# Activity 2: Named Entity Recognition

**Named-entity recognition (NER)** (also known as entity identification, entity chunking and entity extraction) is a subtask of information extraction that seeks to locate and classify elements in text into pre-defined categories such as the names of persons, organizations, locations, expressions of times, quantities, monetary values, percentages, etc.

Most research on NER systems has been structured as taking an unannotated block of text, such as this one:

Jim bought 300 shares of Acme Corp. in 2006.
And producing an annotated block of text that highlights the names of entities:

[Jim]Person bought 300 shares of [Acme Corp.]Organization in [2006]Time.
In this example, a person name consisting of one token, a two-token company name and a temporal expression have been detected and classified.

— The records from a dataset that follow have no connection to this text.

-- ==== Sys2Proof/Machine/Bits.lean ====
section
/-!
DEFINITION. Byte order, bit fields, sparse tables and the named checksums and ciphers: CRC-32C, CRC-32, SHA-256, AES.
-/
namespace Sys2Proof

/-! ### Sparse tables -/

/-- The entry at `i`, if any. -/
def Tbl.find? {α : Type} : Tbl α → Nat → Option α
  | [], _ => none
  | (j, v) :: t, i => if i = j then some v else Tbl.find? t i

/-- The entry at `i`, or a default. -/
def Tbl.getD {α : Type} (t : Tbl α) (i : Nat) (d : α) : α := (Tbl.find? t i).getD d

/-- The table with `v` at `i`, kept strictly rising. -/
def Tbl.put {α : Type} : Tbl α → Nat → α → Tbl α
  | [], i, v => [(i, v)]
  | (j, w) :: t, i, v => if i < j then (i, v) :: (j, w) :: t else if i = j then (i, v) :: t else (j, w) :: Tbl.put t i v

/-- The table without an entry at `i`. -/
def Tbl.del {α : Type} (t : Tbl α) (i : Nat) : Tbl α := t.filter fun e => decide (e.1 ≠ i)

/-- Changes the entry at `i`, taking `d` where there is none. -/
def Tbl.alter {α : Type} (t : Tbl α) (i : Nat) (d : α) (f : α → α) : Tbl α := Tbl.put t i (f (Tbl.getD t i d))

/-- Changes the entry at `i` where there is one. -/
def Tbl.adjust {α : Type} (t : Tbl α) (i : Nat) (f : α → α) : Tbl α :=
  match Tbl.find? t i with
  | some v => Tbl.put t i (f v)
  | none => t

/-- Changes every entry. -/
def Tbl.mapAll {α : Type} (t : Tbl α) (f : Nat → α → α) : Tbl α := t.map fun e => (e.1, f e.1 e.2)

/-- Strictly rising indices: the canonical form of a table. -/
def Tbl.Sorted {α : Type} (t : Tbl α) : Prop := t.Pairwise fun a b => a.1 < b.1

namespace Machine

/-! ### Big-endian fields (00 R11) -/

/-- The number that bytes spell, first byte most significant. -/
def beNat (bs : Bytes) : Nat := bs.foldl (fun a b => a * 256 + b.toNat) 0

/-- `n` bytes of `v`, most significant first. -/
def beBytes : Nat → Nat → Bytes
  | 0, _ => []
  | n + 1, v => BitVec.ofNat 8 (v / 256 ^ n) :: beBytes n v

/-- `len` bytes from offset `off`, bytes beyond the end read as 0 (02 R41). -/
def slice (bs : Bytes) (off len : Nat) : Bytes :=
  let s := (bs.drop off).take len
  s ++ List.replicate (len - s.length) 0#8

/-- Field of `len` bytes at `off`. -/
def field (bs : Bytes) (off len : Nat) : Nat := beNat (slice bs off len)

/-- Bits `hi` down to `lo` of a number. -/
def bits (v hi lo : Nat) : Nat := v / 2 ^ lo % 2 ^ (hi - lo + 1)

/-- Bit `i` of a number. -/
def bit (v i : Nat) : Bool := v / 2 ^ i % 2 == 1

/-- 1 for true. -/
def b2n (b : Bool) : Nat := if b then 1 else 0

/-- The signed reading of an `n`-bit field. -/
def signed (n v : Nat) : Int := if v % 2 ^ n < 2 ^ (n - 1) then (v % 2 ^ n : Nat) else (v % 2 ^ n : Nat) - (2 ^ n : Nat)

/-- The low `n` bits of an integer in two's complement. -/
def wrap (n : Nat) (v : Int) : Nat := (v % (2 ^ n : Nat)).toNat

/-- Signed difference of two wrapped `n`-bit fields (12 R287). -/
def sdiff (n a b : Nat) : Int := signed n (wrap n ((a : Int) - b))

/-- How far time-base value `a` lies after `b`, as 64-bit fields compare (12 R287). -/
def tdiff (a b : Nat) : Int := sdiff 64 a b

/-- Overwrites bytes from offset `off`. -/
def patch (bs : Bytes) (off : Nat) (new : Bytes) : Bytes := slice bs 0 off ++ new ++ bs.drop (off + new.length)

/-- Ceiling of a quotient. -/
def cdiv (a b : Nat) : Nat := (a + b - 1) / b

/-- Rounded up to a multiple. -/
def roundUp (a m : Nat) : Nat := cdiv a m * m

/-- Rounded down to a multiple. -/
def roundDown (a m : Nat) : Nat := a / m * m

/-- A word from a number, taken modulo 2^32. -/
def w32 (v : Nat) : Word := BitVec.ofNat 32 v

/-- A number held at the ceiling of a saturating field of `n` bits. -/
def sat (n v : Nat) : Nat := min v (2 ^ n - 1)

/-- Sum of a list of numbers. -/
def sumBy {α : Type} (l : List α) (f : α → Nat) : Nat := l.foldl (fun a x => a + f x) 0

/-- Largest of a list of numbers, 0 for none. -/
def maxBy {α : Type} (l : List α) (f : α → Nat) : Nat := l.foldl (fun a x => max a (f x)) 0

/-- Stable insertion of an element by a key. -/
def insertBy {α : Type} (key : α → Nat) (x : α) : List α → List α
  | [] => [x]
  | y :: t => if key x < key y then x :: y :: t else y :: insertBy key x t

/-- Stable ascending sort by a key. -/
def sortBy {α : Type} (key : α → Nat) (l : List α) : List α := l.foldl (fun acc x => insertBy key x acc) []

/-- Distinct elements, first occurrences kept. -/
def distinct {α : Type} [BEq α] (l : List α) : List α := l.foldl (fun acc x => if acc.contains x then acc else acc ++ [x]) []

/-- A list without the elements that meet a test. -/
def dropWhere {α : Type} (l : List α) (p : α → Bool) : List α := l.filter fun x => !p x

/-! ### Checksums -/

/-- One byte of a reflected CRC-32. -/
def crcByte (poly : Word) (c : Word) (b : Byte) : Word :=
  (List.range 8).foldl (fun c _ => if c.getLsbD 0 then (c >>> 1) ^^^ poly else c >>> 1) (c ^^^ b.setWidth 32)

/-- CRC-32C with an initial value and no final inversion (08 R201). -/
def crc32cRaw (init : Word) (bs : Bytes) : Word := bs.foldl (crcByte 0x82F63B78#32) init

/-- CRC-32C of an image, a record or a table (16 R399, 17 R405, 14 Table 14-9). -/
def crc32c (bs : Bytes) : Word := crc32cRaw 0xFFFFFFFF#32 bs ^^^ 0xFFFFFFFF#32

/-- IEEE 802.3 FCS of a frame's bytes, as its four bytes are sent. -/
def fcsOf (bs : Bytes) : Bytes :=
  let c := bs.foldl (crcByte 0xEDB88320#32) 0xFFFFFFFF#32 ^^^ 0xFFFFFFFF#32
  (beBytes 4 c.toNat).reverse

/-- The frame's last four bytes are the FCS of the rest. -/
def fcsGood (frame : Bytes) : Bool :=
  decide (4 ≤ frame.length) && (frame.drop (frame.length - 4) == fcsOf (frame.take (frame.length - 4)))

/-- The frame with its FCS inverted: a stomped frame (01 R19). -/
def stomp (frame : Bytes) : Bytes :=
  frame.take (frame.length - 4) ++ (frame.drop (frame.length - 4)).map fun b => ~~~b

/-! ### SHA-256 (02 R59) -/

/-- Round constants of SHA-256. -/
def sha256K : List Word :=
  [0x428a2f98#32, 0x71374491#32, 0xb5c0fbcf#32, 0xe9b5dba5#32, 0x3956c25b#32, 0x59f111f1#32, 0x923f82a4#32, 0xab1c5ed5#32,
   0xd807aa98#32, 0x12835b01#32, 0x243185be#32, 0x550c7dc3#32, 0x72be5d74#32, 0x80deb1fe#32, 0x9bdc06a7#32, 0xc19bf174#32]
  ++ [0xe49b69c1#32, 0xefbe4786#32, 0x0fc19dc6#32, 0x240ca1cc#32, 0x2de92c6f#32, 0x4a7484aa#32, 0x5cb0a9dc#32, 0x76f988da#32,
   0x983e5152#32, 0xa831c66d#32, 0xb00327c8#32, 0xbf597fc7#32, 0xc6e00bf3#32, 0xd5a79147#32, 0x06ca6351#32, 0x14292967#32]
  ++ [0x27b70a85#32, 0x2e1b2138#32, 0x4d2c6dfc#32, 0x53380d13#32, 0x650a7354#32, 0x766a0abb#32, 0x81c2c92e#32, 0x92722c85#32,
   0xa2bfe8a1#32, 0xa81a664b#32, 0xc24b8b70#32, 0xc76c51a3#32, 0xd192e819#32, 0xd6990624#32, 0xf40e3585#32, 0x106aa070#32]
  ++ [0x19a4c116#32, 0x1e376c08#32, 0x2748774c#32, 0x34b0bcb5#32, 0x391c0cb3#32, 0x4ed8aa4a#32, 0x5b9cca4f#32, 0x682e6ff3#32,
   0x748f82ee#32, 0x78a5636f#32, 0x84c87814#32, 0x8cc70208#32, 0x90befffa#32, 0xa4506ceb#32, 0xbef9a3f7#32, 0xc67178f2#32]

/-- Message schedule of a block: the 64 words. -/
def sha256Schedule (block : Bytes) : List Word :=
  let w0 := (List.range 16).map fun i => w32 (field block (4 * i) 4)
  let rev := (List.range 48).foldl (fun (r : List Word) _ =>
    let a := r.getD 1 0#32
    let b := r.getD 14 0#32
    let s1 := a.rotateRight 17 ^^^ a.rotateRight 19 ^^^ (a >>> 10)
    let s0 := b.rotateRight 7 ^^^ b.rotateRight 18 ^^^ (b >>> 3)
    (s1 + r.getD 6 0#32 + s0 + r.getD 15 0#32) :: r) w0.reverse
  rev.reverse

/-- One compression of SHA-256. -/
def sha256Block (h : List Word) (block : Bytes) : List Word :=
  let v := (sha256K.zip (sha256Schedule block)).foldl (fun (v : List Word) kw =>
    let a := v.getD 0 0#32
    let b := v.getD 1 0#32
    let c := v.getD 2 0#32
    let e := v.getD 4 0#32
    let t1 := v.getD 7 0#32 + (e.rotateRight 6 ^^^ e.rotateRight 11 ^^^ e.rotateRight 25)
      + ((e &&& v.getD 5 0#32) ^^^ (~~~e &&& v.getD 6 0#32)) + kw.1 + kw.2
    let t2 := (a.rotateRight 2 ^^^ a.rotateRight 13 ^^^ a.rotateRight 22) + ((a &&& b) ^^^ (a &&& c) ^^^ (b &&& c))
    [t1 + t2, a, b, c, v.getD 3 0#32 + t1, e, v.getD 5 0#32, v.getD 6 0#32]) h
  (h.zip v).map fun p => p.1 + p.2

/-- The message padded to whole blocks. -/
def sha256Pad (msg : Bytes) : Bytes :=
  msg ++ [0x80#8] ++ List.replicate ((119 - msg.length % 64) % 64) 0#8 ++ beBytes 8 (8 * msg.length)

/-- SHA-256 of a byte string. -/
def sha256 (msg : Bytes) : Bytes :=
  let m := sha256Pad msg
  let h := (List.range (m.length / 64)).foldl (fun h i => sha256Block h (slice m (64 * i) 64))
    [0x6a09e667#32, 0xbb67ae85#32, 0x3c6ef372#32, 0xa54ff53a#32, 0x510e527f#32, 0x9b05688c#32, 0x1f83d9ab#32, 0x5be0cd19#32]
  h.flatMap fun w => beBytes 4 w.toNat

/-! ### AES-256-GCM (11 Table 11-1): the cipher of sealed flows -/

/-- Doubling in the field of AES. -/
def gfDouble (b : Byte) : Byte := if b.getLsbD 7 then (b <<< 1) ^^^ 0x1B#8 else b <<< 1

/-- Product in the field of AES. -/
def gfMul (a b : Byte) : Byte :=
  ((List.range 8).foldl (fun (s : Byte × Byte) i => (if b.getLsbD i then s.1 ^^^ s.2 else s.1, gfDouble s.2)) (0#8, a)).1

/-- Inverse in the field of AES, as the 254th power. -/
def gfInv (a : Byte) : Byte :=
  let sq := fun x : Byte => gfMul x x
  let a2 := sq a
  let a4 := sq a2
  let a8 := sq a4
  let a16 := sq a8
  let a32 := sq a16
  let a64 := sq a32
  let a128 := sq a64
  gfMul a128 (gfMul a64 (gfMul a32 (gfMul a16 (gfMul a8 (gfMul a4 a2)))))

/-- The S-box of AES. -/
def aesSub (a : Byte) : Byte :=
  let i := gfInv a
  i ^^^ i.rotateLeft 1 ^^^ i.rotateLeft 2 ^^^ i.rotateLeft 3 ^^^ i.rotateLeft 4 ^^^ 0x63#8

/-- Byte-wise exclusive or. -/
def xorBytes (a b : Bytes) : Bytes := (a.zip b).map fun p => p.1 ^^^ p.2

/-- Key schedule: the words of the expanded key, newest first. -/
def aesExpand (nk total : Nat) (key : Bytes) : List Bytes :=
  let w0 := ((List.range nk).map fun i => slice key (4 * i) 4).reverse
  ((List.range (total - nk)).foldl (fun (st : List Bytes × Byte) j =>
    let i := nk + j
    let prev := st.1.getD 0 []
    let back := st.1.getD (nk - 1) []
    if i % nk = 0 then
      let t := ((prev.drop 1) ++ prev.take 1).map aesSub
      (xorBytes back (xorBytes t [st.2, 0#8, 0#8, 0#8]) :: st.1, gfDouble st.2)
    else if nk > 6 ∧ i % nk = 4 then (xorBytes back (prev.map aesSub) :: st.1, st.2)
    else (xorBytes back prev :: st.1, st.2)) (w0, 1#8)).1

/-- Rows shifted, on the column-major state. -/
def aesShiftRows (s : Bytes) : Bytes :=
  (List.range 16).map fun i => s.getD ((i + 4 * (i % 4)) % 16) 0#8

/-- Columns mixed. -/
def aesMixColumns (s : Bytes) : Bytes :=
  (List.range 16).map fun i =>
    let c := i / 4 * 4
    let at' := fun k => s.getD (c + (i + k) % 4) 0#8
    gfDouble (at' 0) ^^^ (gfDouble (at' 1) ^^^ at' 1) ^^^ at' 2 ^^^ at' 3

/-- AES-256 encryption of one block. -/
def aes256Block (key block : Bytes) : Bytes :=
  let w := (aesExpand 8 60 key).reverse
  let rk := fun r => (w.getD (4 * r) []) ++ (w.getD (4 * r + 1) []) ++ (w.getD (4 * r + 2) []) ++ (w.getD (4 * r + 3) [])
  let s := (List.range 13).foldl (fun s r => xorBytes (aesMixColumns (aesShiftRows (s.map aesSub))) (rk (r + 1)))
    (xorBytes block (rk 0))
  xorBytes (aesShiftRows (s.map aesSub)) (rk 14)

/-- Product in the field of GHASH. -/
def ghashMul (x y : BitVec 128) : BitVec 128 :=
  ((List.range 128).foldl (fun (s : BitVec 128 × BitVec 128) i =>
    (if x.getMsbD i then s.1 ^^^ s.2 else s.1,
     if s.2.getLsbD 0 then (s.2 >>> 1) ^^^ (0xE1#128 <<< 120) else s.2 >>> 1)) (0#128, y)).1

/-- GHASH of a whole number of blocks. -/
def ghash (h : BitVec 128) (bs : Bytes) : BitVec 128 :=
  (List.range (bs.length / 16)).foldl (fun y i => ghashMul (y ^^^ BitVec.ofNat 128 (field bs (16 * i) 16)) h) 0#128

/-- Zero padding to whole blocks. -/
def padBlock (bs : Bytes) : Bytes := slice bs 0 (roundUp bs.length 16)

/-- Counter-mode key stream of GCM from counter 2. -/
def gcmCrypt (key nonce data : Bytes) : Bytes :=
  xorBytes data ((List.range (cdiv data.length 16)).flatMap fun i => aes256Block key (nonce ++ beBytes 4 (i + 2)))

/-- The 128-bit tag of GCM over additional data and ciphertext, for a 96-bit nonce. -/
def gcmTag (key nonce aad cipher : Bytes) : Bytes :=
  let h := BitVec.ofNat 128 (beNat (aes256Block key (List.replicate 16 0#8)))
  let s := ghash h (padBlock aad ++ padBlock cipher ++ beBytes 8 (8 * aad.length) ++ beBytes 8 (8 * cipher.length))
  xorBytes (beBytes 16 s.toNat) (aes256Block key (nonce ++ beBytes 4 1))

end Machine
end Sys2Proof
end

State-of-the-art NER systems for English produce near-human performance. For example, the best system entering MUC-7 scored 93.39% of F-measure while human annotators scored 97.60% and 96.95%.

(https://en.wikipedia.org/wiki/Named-entity_recognition)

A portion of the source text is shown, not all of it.